FIG. 17A is a flow chart of a method 1700 for reading out image data associated with a plurality of source points according to exemplary embodiments of the present teaching. As a non-limiting example, method 1700 is described in the context of a frame transfer EMCCD array of 512×512 pixels in the image area that allows clearing of the horizontal register. Nevertheless, the method can be readily adapted to other types of CCD array. As shown in FIG. 17A, method 1700 comprises step 1710 in which the pixels in the image area are shifted down by a frame having, for example, 128 rows. So, 128 rows of pixels are shifted from the image area into the masked storage area. These pixels are not read out for a number of (e.g., 4) frames (512/128=4). Pixels from the dark area will be shifted down to collect the next images, but the provision of a dark area is not necessary because the CCD is kept cool (−80° C.) so minimal dark current charge is generated. Method 1700 further comprises step 1720 in which a first number of (e.g., 8) buffer rows in a frame is shifted down to the register and cleared. The number 8 is arbitrarily chosen. This number should correspond to the distance d shown in FIG. 12. Method 1700 further comprises step 1730 in which the pixels associated with the first frequency band is vertically binned and shifted. As a non-limiting example, 4 rows of pixels are associated with a frequency band, and these rows are binned and read out as one row. Method 1700 further comprises step 1740 in which at least some of the rows in the band gap bg before the next frequency band are cleared. Steps 1730 and step 1740 are thereafter repeated for each of the other frequency bands. Method 1700 further comprises step 1750 in which at least some of the buffer rows in the gap g between two rows of images 1230 are shifted and cleared. Steps 1730 through 1750 are repeated for each row of source points when the source points are arranged in an array.

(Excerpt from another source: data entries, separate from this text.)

/-- One constructor per row of the table of operations and events. -/
inductive Instr
  | nop (f : RegForm)   -- NOP, R164
  | bra (f : BrForm)   -- BRA, R160
  | mbr (f : MbrForm)   -- MBR, R162
  | brx (f : RegForm)   -- BRX, R160
  | call (f : BrForm)   -- CALL, R161
  | callx (f : RegForm)   -- CALLX, R161
  | ret (f : RegForm)   -- RET, R160
  | exit (f : RegForm)   -- EXIT, R163
  | yield (f : RegForm)   -- YIELD, R164
  | trap (f : ImmForm)   -- TRAP, R165
  | bkpt (f : RegForm)   -- BKPT, R165
  | trst (f : RegForm)   -- TRST, R166
  | iadd (f : RegForm)   -- IADD, R168
  | iaddImm (f : ImmForm)   -- IADD_IMM, R168
  | isub (f : RegForm)   -- ISUB, R168
  | isubImm (f : ImmForm)   -- ISUB_IMM, R168
  | imul (f : RegForm)   -- IMUL, R168
  | imulImm (f : ImmForm)   -- IMUL_IMM, R168
  | imulh (f : RegForm)   -- IMULH, R168
  | imulhImm (f : ImmForm)   -- IMULH_IMM, R168
  | imad (f : RegForm)   -- IMAD, R168
  | idiv (f : RegForm)   -- IDIV, R95
  | idivImm (f : ImmForm)   -- IDIV_IMM, R95
  | irem (f : RegForm)   -- IREM, R95
  | iremImm (f : ImmForm)   -- IREM_IMM, R95
  | iabs (f : RegForm)   -- IABS, R168
  | ineg (f : RegForm)   -- INEG, R168
  | imin (f : RegForm)   -- IMIN, R168
  | iminImm (f : ImmForm)   -- IMIN_IMM, R168
  | imax (f : RegForm)   -- IMAX, R168
  | imaxImm (f : ImmForm)   -- IMAX_IMM, R168
  | shl (f : RegForm)   -- SHL, R169
  | shlImm (f : ImmForm)   -- SHL_IMM, R169
  | shr (f : RegForm)   -- SHR, R169
  | shrImm (f : ImmForm)   -- SHR_IMM, R169
  | sar (f : RegForm)   -- SAR, R169
  | sarImm (f : ImmForm)   -- SAR_IMM, R169
  | rotl (f : RegForm)   -- ROTL, R169
  | rotlImm (f : ImmForm)   -- ROTL_IMM, R169
  | andB (f : RegForm)   -- AND, R169
  | andBImm (f : ImmForm)   -- AND_IMM, R169
  | orB (f : RegForm)   -- OR, R169
  | orBImm (f : ImmForm)   -- OR_IMM, R169
  | xor (f : RegForm)   -- XOR, R169
  | xorImm (f : ImmForm)   -- XOR_IMM, R169
  | notB (f : RegForm)   -- NOT, R169
  | logx (f : LogxForm)   -- LOGX, R169
  | popc (f : RegForm)   -- POPC, R169
  | clz (f : RegForm)   -- CLZ, R169
  | brev (f : RegForm)   -- BREV, R169
  | bfx (f : RegForm)   -- BFX, R170
  | bfi (f : RegForm)   -- BFI, R170
  | lea (f : RegForm)   -- LEA, R171
  | leaImm (f : ImmForm)   -- LEA_IMM, R171
  | mov (f : RegForm)   -- MOV, R171
  | movi (f : ImmForm)   -- MOVI, R171
  | prmt (f : RegForm)   -- PRMT, R171
  | prmtImm (f : ImmForm)   -- PRMT_IMM, R171
  | sel (f : RegForm)   -- SEL, R171
  | icmp (f : RegForm)   -- ICMP, R172
  | icmpImm (f : ImmForm)   -- ICMP_IMM, R172
  | krd (f : RegForm)   -- KRD, R173
  | plop (f : RegForm)   -- PLOP, R174
  | p2v (f : RegForm)   -- P2V, R174
  | v2p (f : RegForm)   -- V2P, R174
  | gets (f : RegForm)   -- GETS, R67
  | sets (f : RegForm)   -- SETS, R70
  | setsImm (f : ImmForm)   -- SETS_IMM, R70
  | fadd (f : RegForm)   -- FADD, R179
  | faddImm (f : ImmForm)   -- FADD_IMM, R179
  | fsub (f : RegForm)   -- FSUB, R179
  | fsubImm (f : ImmForm)   -- FSUB_IMM, R179
  | fmul (f : RegForm)   -- FMUL, R179
  | fmulImm (f : ImmForm)   -- FMUL_IMM, R179
  | ffma (f : RegForm)   -- FFMA, R179
  | fmin (f : RegForm)   -- FMIN, R180
  | fminImm (f : ImmForm)   -- FMIN_IMM, R180
  | fmax (f : RegForm)   -- FMAX, R180
  | fmaxImm (f : ImmForm)   -- FMAX_IMM, R180
  | fabs (f : RegForm)   -- FABS, R180
  | fneg (f : RegForm)   -- FNEG, R180
  | fcmp (f : RegForm)   -- FCMP, R181
  | fcmpImm (f : ImmForm)   -- FCMP_IMM, R181
  | fclass (f : RegForm)   -- FCLASS, R182
  | fdiv (f : RegForm)   -- FDIV, R179
  | fdivImm (f : ImmForm)   -- FDIV_IMM, R179
  | fsqrt (f : RegForm)   -- FSQRT, R179
  | frcpa (f : RegForm)   -- FRCPA, R184
  | frsqa (f : RegForm)   -- FRSQA, R184
  | fex2 (f : RegForm)   -- FEX2, R184
  | flg2 (f : RegForm)   -- FLG2, R184
  | fsin (f : RegForm)   -- FSIN, R184
  | fcos (f : RegForm)   -- FCOS, R184
  | ftanh (f : RegForm)   -- FTANH, R184
  | fscale (f : RegForm)   -- FSCALE, R179
  | fscaleImm (f : ImmForm)   -- FSCALE_IMM, R179
  | frnd (f : RegForm)   -- FRND, R179
  | cvt (f : RegForm)   -- CVT, R187
  | qnt (f : RegForm)   -- QNT, R189
  | dqnt (f : RegForm)   -- DQNT, R190
  | fdot (f : RegForm)   -- FDOT, R183
  | rngkey (f : RegForm)   -- RNGKEY, R193
  | rngdraw (f : RegForm)   -- RNGDRAW, R192
  | rngskip (f : RegForm)   -- RNGSKIP, R193
  | rngskipImm (f : ImmForm)   -- RNGSKIP_IMM, R193
  | tagq (f : RegForm)   -- TAGQ, R195
  | tagp (f : RegForm)   -- TAGP, R196
  | dcorv (f : DcorvForm)   -- DCORV, R198
  | ld (f : MemForm)   -- LD, R201
  | st (f : MemForm)   -- ST, R201
  | atom (f : MemForm)   -- ATOM, R204
  | red (f : MemForm)   -- RED, R204
  | fence (f : RegForm)   -- FENCE, R206
  | pft (f : MemForm)   -- PFT, R207
  | cctl (f : MemForm)   -- CCTL, R208
  | scatc (f : MemForm)   -- SCATC, R205
  | shfl (f : ColForm)   -- SHFL, R212
  | vote (f : ColForm)   -- VOTE, R211
  | wred (f : ColForm)   -- WRED, R211
  | wscan (f : ColForm)   -- WSCAN, R211
  | matchL (f : ColForm)   -- MATCH, R211
  | bar (f : RegForm)   -- BAR, R213
  | gbar (f : RegForm)   -- GBAR, R213
  | cinit (f : MemForm)   -- CINIT, R214
  | cwait (f : MemForm)   -- CWAIT, R214
  | ctest (f : MemForm)   -- CTEST, R214
  | dqadd (f : RegForm)   -- DQADD, R216
  | dqtake (f : RegForm)   -- DQTAKE, R216
  | dqsteal (f : RegForm)   -- DQSTEAL, R216
  | dqcnt (f : RegForm)   -- DQCNT, R216
  | launch (f : RegForm)   -- LAUNCH, R217
  | oclm (f : RegForm)   -- OCLM, R221
  | orls (f : RegForm)   -- ORLS, R221
  | old (f : RegForm)   -- OLD, R224
  | ost (f : RegForm)   -- OST, R224
  | aclm (f : RegForm)   -- ACLM, R221
  | arls (f : RegForm)   -- ARLS, R221
  | aclr (f : RegForm)   -- ACLR, R221
  | mma (f : RegForm)   -- MMA, R228
  | mmas (f : RegForm)   -- MMAS, R230
  | adrn (f : RegForm)   -- ADRN, R234
  | wupd (f : RegForm)   -- WUPD, R235
  | cpy (f : RegForm)   -- CPY, R237
  | cpyr (f : RegForm)   -- CPYR, R238
  | isect (f : RegForm)   -- ISECT, R239
  | dcorm (f : RegForm)   -- DCORM, R240
  | astat (f : RegForm)   -- ASTAT, R231
  | eqp (f : ImmForm)   -- EQP, R245
  | migr (f : RegForm)   -- MIGR, R246
  | migq (f : RegForm)   -- MIGQ, R247
  | route (f : RegForm)   -- ROUTE, R250
  | rtrel (f : RegForm)   -- RTREL, R252
  | rtver (f : RegForm)   -- RTVER, R253
  | svc (f : ImmForm)   -- SVC, R255
  | srd (f : RegForm)   -- SRD, R257
  | swr (f : RegForm)   -- SWR, R257
  | tlbi (f : RegForm)   -- TLBI, R260
  | eret (f : RegForm)   -- ERET, R259
  | idle (f : RegForm)   -- IDLE, R261
  | svcAnswer (warp : Nat) (split : Lanes) (answer : Word64)   -- SVC_ANSWER, R255
  | tlbiCompletion (warp : Nat) (split : Lanes)   -- TLBI_COMPLETION, R260
  | idleWake (warp : Nat) (split : Lanes)   -- IDLE_WAKE, R261
  | checkpointCommit (warp : Nat)   -- CHECKPOINT_COMMIT, R134
  | rollback (warp : Nat) (ckpt : Nat)   -- ROLLBACK, R134
  | serialModeEnd (warp : Nat)   -- SERIAL_MODE_END, R137
  | waitCountYield (warp : Nat)   -- WAIT_COUNT_YIELD, R39
  | maskwait (warp : Nat) (split : Lanes)   -- MASKWAIT, R210
  | engineCompletion (op : Nat)   -- ENGINE_COMPLETION, R129
  | engineThreadFault (op : Nat)   -- ENGINE_THREAD_FAULT, R236
  | freplayReissue (part : Nat) (value : Word64)   -- FREPLAY_REISSUE, R310
  | freplayCancel (part : Nat) (value : Word64)   -- FREPLAY_CANCEL, R310
  | recomputeProducerEnd (part : Nat) (launch : Nat)   -- RECOMPUTE_PRODUCER_END, R312
  | faultRecordWrite (source : RecordSource)   -- FAULT_RECORD_WRITE, R318
  | singleStepStop (gang : Nat)   -- SINGLE_STEP_STOP, R344
  | submit (part ring : Nat)   -- SUBMIT, R272
  | cancel (part ring : Nat)   -- CANCEL, R343
  | resume (part ring : Nat)   -- RESUME, R342
  | hset (part ring : Nat)   -- HSET, R345
  | hclr (part ring : Nat)   -- HCLR, R345
  | load (part ring : Nat)   -- LOAD, R329
  | unload (part ring : Nat)   -- UNLOAD, R334
  | badcmd (part ring : Nat)   -- BADCMD, R343
  | commandCompletion (part ring : Nat)   -- COMMAND_COMPLETION, R343
  | launchReady (launch : Nat)   -- LAUNCH_READY, R274
  | waitObjectPoll (launch : Nat)   -- WAIT_OBJECT_POLL, R274
  | dispatch (part : Nat)   -- DISPATCH, R278
  | queueAgeing (part queue : Nat)   -- QUEUE_AGEING, R278
  | gangAgeing (gang : Nat)   -- GANG_AGEING, R280
  | gangPlacement (gang die cell : Nat) (kind : CoreKind)   -- GANG_PLACEMENT, R281
  | stageCopy (gang : Nat)   -- STAGE_COPY, R48
  | quantumExpiry (gang : Nat)   -- QUANTUM_EXPIRY, R285
  | preemption (gang : Nat)   -- PREEMPTION, R322
  | saved (gang : Nat)   -- SAVED, R322
  | resumption (gang die cell : Nat) (kind : CoreKind)   -- RESUMPTION, R324
  | launchTimeout (launch : Nat)   -- LAUNCH_TIMEOUT, R276
  | launchEnded (launch : Nat)   -- LAUNCH_ENDED, R274
  | schedMigrationRequest (warp : Nat)   -- SCHED_MIGRATION_REQUEST, R287
  | schedMigrationWithdraw (warp : Nat)   -- SCHED_MIGRATION_WITHDRAW, R287
  | register (part : Nat)   -- REGISTER, R292
  | deregister (part : Nat)   -- DEREGISTER, R292
  | setthr (part : Nat)   -- SETTHR, R292
  | refresh (part : Nat)   -- REFRESH, R292
  | badrec (part : Nat)   -- BADREC, R291
  | idleSample (part : Nat)   -- IDLE_SAMPLE, R295
  | etesianInterval (part : Nat)   -- ETESIAN_INTERVAL, R295
  | copyWritten (part eid rep : Nat)   -- COPY_WRITTEN, R296
  | copyVerified (part eid rep : Nat)   -- COPY_VERIFIED, R296
  | copyfail (part eid rep : Nat) (cause : CopyCause)   -- COPYFAIL, R300
  | copyTimeout (part eid rep : Nat)   -- COPY_TIMEOUT, R296
  | publication (part : Nat)   -- PUBLICATION, R297
  | livefail (part eid rep : Nat) (cause : CopyCause)   -- LIVEFAIL, R300
  | queueClosure (part eid rep : Nat)   -- QUEUE_CLOSURE, R299
  | freed (part eid rep : Nat)   -- FREED, R296
  | regionMerge (line : Nat)   -- REGION_MERGE, R122
  | uncorrectableError (die : Nat) (place : ErrorPlace)   -- UNCORRECTABLE_ERROR, R321
  | flitReceive (flit : Flit)   -- FLIT_RECEIVE, R348
  | cxlLinkDown (port : Nat)   -- CXL_LINK_DOWN, R347
  | hostWindowAccess (part offset : Nat) (write : Option (List Byte)) (size : Nat)   -- HOST_WINDOW_ACCESS, R340
  | reset (boot : Boot)   -- RESET, R351
  | decodeTableInstall (image : List Byte)   -- DECODE_TABLE_INSTALL, R335
  | attestationReport (nonce : List Byte)   -- ATTESTATION_REPORT, R355
  | registerWrite (site : RegSite) (size : Nat) (value : Word64)   -- REGISTER_WRITE, R10
  | mmaCompletion (op : Nat)   -- MMA_COMPLETION, R241
deriving DecidableEq, Repr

FIG. 17B is a spreadsheet for estimating the throughput for system 100 using a frame transfer EMCCD as detector 1330 according to exemplary embodiments. As shown in FIG. 17B, for a frame transfer CCD having 512×512 pixels in the image area, a normal read out time of 1×10−7 second, a vertical shift time of 4×10−7 second, and a horizontal register clear time of 5×10−6 second, using method 1700, the time to read out emission data from 4 rows of source points is about 0.00096 seconds, resulting in a readout speed higher than 1000 Hz, which is much faster than the normal readout speed of 30 Hz for the CCD. FIG. 17C is a spreadsheet for estimating the throughput for system 100 using a 1004×1002 EMCCD as detector 1330 according to exemplary embodiments. As shown in FIG. 17C, the time for reading out emission data from 4 rows of source points in this case is about 0.00113 seconds, resulting in a readout speed close to 1000 Hz.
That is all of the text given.